[Items from a dataset]
/-- CONSUME_FRAME in SPLIT mode (R11, R22) and CONSUME_PAIR on heads of one counter in COMBINED mode (R12, R23) give the
platform a result: the filter and the stability window (R24, R26), A and W (R27, R28), the indications (R29, R30), the
sequence counter (R31) and VALID (R32). That result alone changes the platform's chain with no capture open; an open
capture that it does not satisfy keeps its reason (R48). Of heads that differ the one behind is discarded and counted,
and both where neither is behind (R12); one CONSUME_PAIR compares once, the model's reading of log 11. -/
def Obligations.ConsumeFrameOrPair : Prop :=
  (∀ (c : Instr) (p : Platform) (grams : Int) (cellFault badChannel : Bool) (left : PerDeck Intake) (s : State),
    s.feeds c p grams cellFault badChannel left →
    ∃ ch, ch = s.chainAfter p grams cellFault badChannel ∧ s.weighs p grams cellFault badChannel (s.chains.get p) ch ∧
      ((s.chains.get p).capture = none →
        exec c s = .next (pump { s with intakes := left, chains := s.chains.set p ch })) ∧
      (∀ k, (s.chains.get p).capture = some k → captureSucceeds (s.divisionOf p) (s.maxOf p) ch.latest = false →
        ∃ why,
          exec c s = .next (pump { s with
            intakes := left, chains := s.chains.set p { ch with capture := some { k with lastReason := some why } } }) ∧
          (ch.latest.flags.valid = false → why = .invalid) ∧
          (∀ w, ch.latest.flags.valid = true → ch.latest.w = some w →
            ((s.maxOf p : Int) < w → why = .aboveMax) ∧
            (w ≤ s.maxOf p → w < (20 * s.divisionOf p : Nat) → why = .belowMin) ∧
            (w ≤ s.maxOf p → (20 * s.divisionOf p : Nat) ≤ w → why = .motion)))) ∧
  (∀ (ea eb : FrameEntry) (ra rb : List FrameEntry) (s : State), s.running = true → s.plat.mode = .combined →
    s.suspended .a = false → s.suspended .b = false → s.intakes.a.entries = ea :: ra → s.intakes.b.entries = eb :: rb →
    ∃ slipA slipB,
      slipA = { s.intakes.a with
        entries := ra, counts := { s.intakes.a.counts with pairSlips := countAfter s.intakes.a.counts.pairSlips } } ∧
      slipB = { s.intakes.b with
        entries := rb, counts := { s.intakes.b.counts with pairSlips := countAfter s.intakes.b.counts.pairSlips } } ∧
      (1 ≤ (eb.counter - ea.counter).toNat → (eb.counter - ea.counter).toNat ≤ 127 →
        exec .consumePair s = .next (pump { s with intakes := { s.intakes with a := slipA } })) ∧
      (1 ≤ (ea.counter - eb.counter).toNat → (ea.counter - eb.counter).toNat ≤ 127 →
        exec .consumePair s = .next (pump { s with intakes := { s.intakes with b := slipB } })) ∧
      ((ea.counter - eb.counter).toNat = 128 →
        exec .consumePair s = .next (pump { s with intakes := { a := slipA, b := slipB } })))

*Problem description*
Verbatim output is expected for the lines from the start of the data to the line in which "(w ≤ s.maxOf p → (20" appears, both included.

*Task solution*
/-- CONSUME_FRAME in SPLIT mode (R11, R22) and CONSUME_PAIR on heads of one counter in COMBINED mode (R12, R23) give the
platform a result: the filter and the stability window (R24, R26), A and W (R27, R28), the indications (R29, R30), the
sequence counter (R31) and VALID (R32). That result alone changes the platform's chain with no capture open; an open
capture that it does not satisfy keeps its reason (R48). Of heads that differ the one behind is discarded and counted,
and both where neither is behind (R12); one CONSUME_PAIR compares once, the model's reading of log 11. -/
def Obligations.ConsumeFrameOrPair : Prop :=
  (∀ (c : Instr) (p : Platform) (grams : Int) (cellFault badChannel : Bool) (left : PerDeck Intake) (s : State),
    s.feeds c p grams cellFault badChannel left →
    ∃ ch, ch = s.chainAfter p grams cellFault badChannel ∧ s.weighs p grams cellFault badChannel (s.chains.get p) ch ∧
      ((s.chains.get p).capture = none →
        exec c s = .next (pump { s with intakes := left, chains := s.chains.set p ch })) ∧
      (∀ k, (s.chains.get p).capture = some k → captureSucceeds (s.divisionOf p) (s.maxOf p) ch.latest = false →
        ∃ why,
          exec c s = .next (pump { s with
            intakes := left, chains := s.chains.set p { ch with capture := some { k with lastReason := some why } } }) ∧
          (ch.latest.flags.valid = false → why = .invalid) ∧
          (∀ w, ch.latest.flags.valid = true → ch.latest.w = some w →
            ((s.maxOf p : Int) < w → why = .aboveMax) ∧
            (w ≤ s.maxOf p → w < (20 * s.divisionOf p : Nat) → why = .belowMin) ∧
            (w ≤ s.maxOf p → (20 * s.divisionOf p : Nat) ≤ w → why = .motion)))) ∧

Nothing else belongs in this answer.